Krzystof Kielowski: "La double vie de Veronique"


(to m. r., who discovered this movie to me)


"The Double Life of Veronique (1991)

FILM VIEW; 'Veronique': In Poetry Lies Its Key

Published: New York Times, December 8, 1991
If "The Double Life of Veronique" seems ambiguous now, think about what the director wanted it to be. Krzysztof Kieslowski's original idea was to create several slightly different versions of the film, to play in different theaters. If a viewer saw "Veronique" twice at different places, the story might change like a favorite bedtime story in which a phrase is altered or a scene added or dropped with each telling. There would be no "right" way to see the film.

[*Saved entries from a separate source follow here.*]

-- ==== Sys2Proof/Laws/State.lean ====
section
/-! SUPPORT. What each named update does to each field: one lemma per field per update, so that no later proof unfolds a
record update. -/

namespace Sys2Proof.Machine

/-! ### `setReg` -/

@[simp] theorem State.setReg_cfg (s : State) (r : Reg) (v : Word) : (s.setReg r v).cfg = s.cfg := rfl
@[simp] theorem State.setReg_gpr (s : State) (r : Reg) (v : Word) : (s.setReg r v).gpr = s.gpr.set r.toNat v r.isLt := rfl
@[simp] theorem State.setReg_pcr (s : State) (r : Reg) (v : Word) : (s.setReg r v).pcr = s.pcr := rfl
@[simp] theorem State.setReg_flagr (s : State) (r : Reg) (v : Word) : (s.setReg r v).flagr = s.flagr := rfl
@[simp] theorem State.setReg_spr (s : State) (r : Reg) (v : Word) : (s.setReg r v).spr = s.spr := rfl
@[simp] theorem State.setReg_psr (s : State) (r : Reg) (v : Word) : (s.setReg r v).psr = s.psr := rfl
@[simp] theorem State.setReg_cpuidr (s : State) (r : Reg) (v : Word) : (s.setReg r v).cpuidr = s.cpuidr := rfl
@[simp] theorem State.setReg_coreidr (s : State) (r : Reg) (v : Word) : (s.setReg r v).coreidr = s.coreidr := rfl
@[simp] theorem State.setReg_tidr (s : State) (r : Reg) (v : Word) : (s.setReg r v).tidr = s.tidr := rfl
@[simp] theorem State.setReg_iosar (s : State) (r : Reg) (v : Word) : (s.setReg r v).iosar = s.iosar := rfl
@[simp] theorem State.setReg_pdtr (s : State) (r : Reg) (v : Word) : (s.setReg r v).pdtr = s.pdtr := rfl
@[simp] theorem State.setReg_kpdtr (s : State) (r : Reg) (v : Word) : (s.setReg r v).kpdtr = s.kpdtr := rfl
@[simp] theorem State.setReg_tisr (s : State) (r : Reg) (v : Word) : (s.setReg r v).tisr = s.tisr := rfl
@[simp] theorem State.setReg_idtr (s : State) (r : Reg) (v : Word) : (s.setReg r v).idtr = s.idtr := rfl
@[simp] theorem State.setReg_fi0r (s : State) (r : Reg) (v : Word) : (s.setReg r v).fi0r = s.fi0r := rfl
@[simp] theorem State.setReg_fi1r (s : State) (r : Reg) (v : Word) : (s.setReg r v).fi1r = s.fi1r := rfl
@[simp] theorem State.setReg_frcr (s : State) (r : Reg) (v : Word) : (s.setReg r v).frcr = s.frcr := rfl
@[simp] theorem State.setReg_frclr (s : State) (r : Reg) (v : Word) : (s.setReg r v).frclr = s.frclr := rfl
@[simp] theorem State.setReg_frchr (s : State) (r : Reg) (v : Word) : (s.setReg r v).frchr = s.frchr := rfl
@[simp] theorem State.setReg_pflagr (s : State) (r : Reg) (v : Word) : (s.setReg r v).pflagr = s.pflagr := rfl
@[simp] theorem State.setReg_ppcr (s : State) (r : Reg) (v : Word) : (s.setReg r v).ppcr = s.ppcr := rfl
@[simp] theorem State.setReg_ppsr (s : State) (r : Reg) (v : Word) : (s.setReg r v).ppsr = s.ppsr := rfl
@[simp] theorem State.setReg_ppdtr (s : State) (r : Reg) (v : Word) : (s.setReg r v).ppdtr = s.ppdtr := rfl
@[simp] theorem State.setReg_ptidr (s : State) (r : Reg) (v : Word) : (s.setReg r v).ptidr = s.ptidr := rfl
@[simp] theorem State.setReg_idtc (s : State) (r : Reg) (v : Word) : (s.setReg r v).idtc = s.idtc := rfl
@[simp] theorem State.setReg_tlb (s : State) (r : Reg) (v : Word) : (s.setReg r v).tlb = s.tlb := rfl
@[simp] theorem State.setReg_dps (s : State) (r : Reg) (v : Word) : (s.setReg r v).dps = s.dps := rfl
@[simp] theorem State.setReg_gci (s : State) (r : Reg) (v : Word) : (s.setReg r v).gci = s.gci := rfl
@[simp] theorem State.setReg_pending (s : State) (r : Reg) (v : Word) : (s.setReg r v).pending = s.pending := rfl
@[simp] theorem State.setReg_mem (s : State) (r : Reg) (v : Word) : (s.setReg r v).mem = s.mem := rfl
@[simp] theorem State.setReg_arrivals (s : State) (r : Reg) (v : Word) : (s.setReg r v).arrivals = s.arrivals := rfl
@[simp] theorem State.setReg_ioLog (s : State) (r : Reg) (v : Word) : (s.setReg r v).ioLog = s.ioLog := rfl
@[simp] theorem State.setReg_storedTo (s : State) (r : Reg) (v : Word) : (s.setReg r v).storedTo = s.storedTo := rfl
@[simp] theorem State.setReg_draws (s : State) (r : Reg) (v : Word) : (s.setReg r v).draws = s.draws := rfl
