/-- The registers that no User Mode instruction writes are as before (R45, R183). -/
structure State.ControlKept (s t : State) : Prop where
  bases : t.pdtr = s.pdtr ∧ t.kpdtr = s.kpdtr ∧ t.tidr = s.tidr ∧ t.tisr = s.tisr ∧ t.idtr = s.idtr ∧ t.idtc = s.idtc ∧
    t.frcr = s.frcr
  context : t.psr = s.psr ∧ t.pflagr = s.pflagr ∧ t.ppcr = s.ppcr ∧ t.ppsr = s.ppsr ∧ t.ppdtr = s.ppdtr ∧
    t.ptidr = s.ptidr ∧ t.fi0r = s.fi0r ∧ t.fi1r = s.fi1r

/-- Where only data has changed, the control registers are kept. -/
theorem State.DataOnly.controlKept {s t : State} (h : s.DataOnly t) : s.ControlKept t := by
  rw [h.rest]
  exact ⟨⟨rfl, rfl, rfl, rfl, rfl, rfl, rfl⟩, ⟨rfl, rfl, rfl, rfl, rfl, rfl, rfl, rfl⟩⟩

/-- Outside Kernel Mode an instruction keeps the control registers: those that write them are privileged (R183). -/
theorem ControlEffect.controlKept {s t : State} {i : Instr} (h : ControlEffect s i t) (hk : s.kernel = false) :
    s.ControlKept t := by
  cases h with
  | dataOnly h => exact h.controlKept
  | spr x h => exact ⟨h.controlKept.bases, h.controlKept.context⟩
  | frcrBuffers a b => exact ⟨⟨rfl, rfl, rfl, rfl, rfl, rfl, rfl⟩, ⟨rfl, rfl, rfl, rfl, rfl, rfl, rfl, rfl⟩⟩
  | returned hkernel | psrIm hkernel | idtr hkernel | idtc hkernel | writeSys hkernel | frcr hkernel =>
    rw [hk] at hkernel
    cases hkernel

/-- Settles O20: what a step does in User Mode is an entry, which ends User Mode, or the effect of an instruction that is not
privileged. -/
theorem userModeKeepsControlState : Obligations.UserModeKeepsControlState := by
  intro s t hs hu hstep
  obtain ⟨-, ⟨c, ret, s1, hdl, hw, rfl, -⟩ | ⟨i, s1, hw, -, hd⟩⟩ := step_next hstep
  · have hrest := State.rest_of_walked_atBoundary hw
    have hs1 : s1.isS = true := by rw [hrest]; exact hs
    refine ⟨?_, fun hut => ?_⟩
    · rw [hrest]
      exact ⟨rfl, rfl, rfl, rfl, rfl, rfl, rfl⟩
    · rw [State.userMode_entered hs1] at hut
      cases hut
  · have hrest := State.rest_of_walked_atBoundary hw
    have hk : s1.kernel = false := by rw [hrest]; exact State.kernel_of_userMode hs hu
    obtain ⟨hbases, hcontext⟩ := hd.control.controlKept hk
    rw [hrest] at hbases hcontext
    exact ⟨hbases, fun _ => hcontext⟩

/-! ### The parameters and the ROM registers -/

/-- The parameters, CPUIDR, COREIDR and IOSAR are as before (R24, R25, R27). -/
def State.RomKept (s t : State) : Prop :=
  t.cfg = s.cfg ∧ t.cpuidr = s.cpuidr ∧ t.coreidr = s.coreidr ∧ t.iosar = s.iosar

theorem State.DataOnly.romKept {s t : State} (h : s.DataOnly t) : s.RomKept t := by
  rw [h.rest]
  exact ⟨rfl, rfl, rfl, rfl⟩

theorem State.RomKept.trans {s t u : State} (h : s.RomKept t) (k : t.RomKept u) : s.RomKept u := by
  obtain ⟨hcfg, hcpuidr, hcoreidr, hiosar⟩ := h
  obtain ⟨kcfg, kcpuidr, kcoreidr, kiosar⟩ := k
  exact ⟨kcfg.trans hcfg, kcpuidr.trans hcpuidr, kcoreidr.trans hcoreidr, kiosar.trans hiosar⟩

/-- Neither the boundary nor a table walk writes them (R35, R84). -/
theorem State.romKept_of_walked_atBoundary {s s1 : State} (h : s.atBoundary.Walked s1) : s.RomKept s1 := by
  rw [State.rest_of_walked_atBoundary h]
  exact ⟨rfl, rfl, rfl, rfl⟩

/-- Entry does not write them (R215). -/
theorem State.romKept_entered (s : State) (c : Cause) (ret hdl : Word) : s.RomKept (s.entered c ret hdl) :=
  ⟨rfl, rfl, rfl, rfl⟩

/-- No instruction writes them. -/
theorem ControlEffect.romKept {s t : State} {i : Instr} (h : ControlEffect s i t) : s.RomKept t := by
  cases h with
  | dataOnly h => exact h.romKept
  | spr x h => exact h.romKept
  | writeSys _ r rs v => exact ⟨by simp, by simp, by simp, by simp⟩
  | frcrBuffers | returned | psrIm | idtr | idtc | frcr => exact ⟨rfl, rfl, rfl, rfl⟩

/-- Settles O18: neither the boundary, nor a table walk, nor an entry, nor an instruction writes them. -/
theorem stepKeepsParametersAndRom : Obligations.StepKeepsParametersAndRom := by
  intro s t hstep
  obtain ⟨-, ⟨c, ret, s1, hdl, hw, rfl, -⟩ | ⟨i, s1, hw, -, hd⟩⟩ := step_next hstep
  · exact (State.romKept_of_walked_atBoundary hw).trans (s1.romKept_entered c ret hdl)
  · exact (State.romKept_of_walked_atBoundary hw).trans hd.control.romKept

/-! ### Flags -/

/-- The own effect of an instruction that generates no flags, and is not `ib`, ends with FLAGR 0 (R15, R130). -/
theorem DirectEffect.flagr {i : Instr} {s t : State} (hd : DirectEffect i s t) (hi : mayLeaveFlags i = false) :
    t.flagr = 0#5 := by
  cases i <;> simp only [DirectEffect] at hd
  case cmp | test | add | mul | shl | shr | ib => cases hi
  case wl16 | lil | lih | movepc | srspr | clw | srRegR | branch | srspw =>
    obtain ⟨v, rfl⟩ := hd
    rfl
  case ld8 | ld16 | ld32 | push | ppush =>
    obtain ⟨s1, v, -, rfl⟩ := hd
    rfl
  case st8 | st16 | st32 =>
    obtain ⟨s1, -, rfl⟩ := hd
    rfl
  case pop =>
    obtain ⟨s1, v, x, -, rfl⟩ := hd
    rfl
  case srieiw | sridtw | frcrCopyIn | tlbFlush =>
    obtain ⟨-, x, rfl⟩ := hd
    rfl
  case frcrCopyOut =>
    obtain ⟨a, b, rfl⟩ := hd
    rfl
  case idts =>
    obtain ⟨-, rfl⟩ := hd
    rfl
  case srRegW =>
    obtain ⟨-, -, rfl⟩ := hd
    rfl
  case sync =>
    subst hd
    rfl

/-- Settles O21: entry clears FLAGR (R215), and so does every effect that generates no flags. -/
theorem onlyFlagInstructionsLeaveFlags : Obligations.OnlyFlagInstructionsLeaveFlags := by
  intro i s t hi hexec
  rcases exec_next hexec with hraised | hd
  · obtain ⟨s1, c, ret, hdl, -, rfl⟩ := hraised.entered
    rfl
  · exact hd.flagr hi

/-! ### Special registers -/

/-- Settles O23: entry writes none of the registers, and each thing that an instruction does to the control registers is
done by the instructions the statement names. -/
theorem specialRegistersHaveTheirInstructions : Obligations.SpecialRegistersHaveTheirInstructions := by
  intro i s t hexec
  rcases exec_next hexec with hraised | hd
  · obtain ⟨s1, c, ret, hdl, hw, rfl⟩ := hraised.entered
    rw [hw.rest]
    simp
  · cases hd.control with
    | dataOnly h =>
      rw [h.rest]
      simp
    | spr x h hi =>
      refine ⟨fun _ => hi, ?_⟩
      rw [h.rest]
      simp
    | writeSys _ r rs v => cases r <;> simp [State.writeSys]
    | frcrBuffers | returned | psrIm | idtr | idtc | frcr => simp

/-! ### General registers -/

/-- A data access leaves the general registers alone (R92). -/
theorem State.Accessed.reg {s t : State} (h : s.Accessed t) (r : Reg) : t.reg r = s.reg r :=
  State.reg_congr (by rw [h.rest]) r

/-- A table walk leaves the general registers alone (R84). -/
theorem State.Walked.reg {s t : State} (h : s.Walked t) (r : Reg) : t.reg r = s.reg r := h.accessed.reg r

The idea was too impractical and expensive to be more than a thought, but the notion suggests the best way to approach the enigmatic story of a Polish woman named Veronika and a French woman named Veronique (both played by Irene Jacob). The two young women look identical, were born at the same time, never meet, yet share some not-quite-conscious affinity. They are and are not the same. Don't even attempt to resolve that paradox, and "The Double Life of Veronique" will work on its own poetic terms. Try to piece the film together like a jigsaw puzzle, try to make it yield some neat message about identity, and nothing will result except frustration.
"Veronique" has recently started its commerical run after being shown at the Cannes and New York film festivals. If the film is frustrating to many viewers, it is partly because Mr. Kieslowski plays with the jigsaw-puzzle approach, creating too many parallels and coincidences, photographing too many mirrors and reflections in windows. The images are richly beautiful, but the director sometimes seems to be scattering clues and red herrings across two countries and two lives.
The first section of the film, set in Poland, follows Veronika as she goes to visit her aunt in Cracow, wins a music contest and collapses on stage while singing. Only after her collapse does the film move on, permanently, to Veronique in Paris. She is making love, apparently content. Suddenly she feels sad, "as if I were grieving," she says. She has no conscious idea that Veronika exists, much less that something has happened to her. Still, as if she had been warned, Veronique gives up her own plans for a professional career in music and becomes a teacher.
But the film's impact does not rely on such clues linking the women; it rests on the poetic images that defy translation and that link them even more firmly than the actual clues. Veronique receives a piece of string in the mail, a mysterious gift from an admirer. It is a sign identifying the man who sent it, a puppeteer and author who has written a children's book about a shoelace.
To viewers, it is a much less literal sign, one that brings to mind the image of Veronika singing and twisting the tie-string of her music folder around her finger until the string acccidentally snaps off.
Early in the film, Veronika holds up a small, clear plastic ball with brightly colored stars inside. It is a talisman that she carries in her purse, and as she rides the train to Cracow it reflects the image of a church and the passing landscape, upside down. Veronique dreams of Veronika's landscapes, and carries an identical little ball in her purse.
Veronique even teaches her class the same choral music that Veronika sings. The piece was composed 200 years ago but discovered only recently, she tells the class. This is another of Mr. Kieslowski's tricks. The music was created by Zbigniew Preisner, who has worked on several other Kieslowski films.
The composition, brand new, only seems to carry the weight of history, just as the film only seems to carry specific clues about the themes of identity. The string does not have any allegorical meaning; neither does the star-filled plastic ball. "Veronique" is poetic in the truest sense, relying on images that can't be turned into prosaic statements without losing something of their essence. The film suggests mysterious connections of personality and emotion, but it was never meant to yield any neat, summary idea about the two women's lives.
Viewers are accustomed to much more certainty on screen, though. In fact, the version of "Veronique" now playing has a slightly different ending from the one released in France. There, Veronique goes to visit her father, stops some distance from the house, and puts her hand on a tree -- a tentative, inexplicable image. But after that version was shown at the New York Film Festival this year, Mr. Kieslowski realized that the ambiguity made American audiences uncomfortable. So he added a scene that shows Veronique walking to the house, embracing her father, finally at home with herself and the mystery of her double existence. It is a more soothing conclusion, but it won't alter anyone's opinion of the film.
Neither would any of the other endings Mr. Kieslowski proposed when he was thinking about the many versions of "Veronique." One would have ended with the puppeteer inventing a story about identical women, a scene that now comes very near the end of the film. Another version would have sent Veronique to Cracow, where she would have caught the eye of a singer who looks almost, but not exactly, like herself and Veronika. These many lives of Veronique would have frustrated some expectations but opened endless poetic possibilities."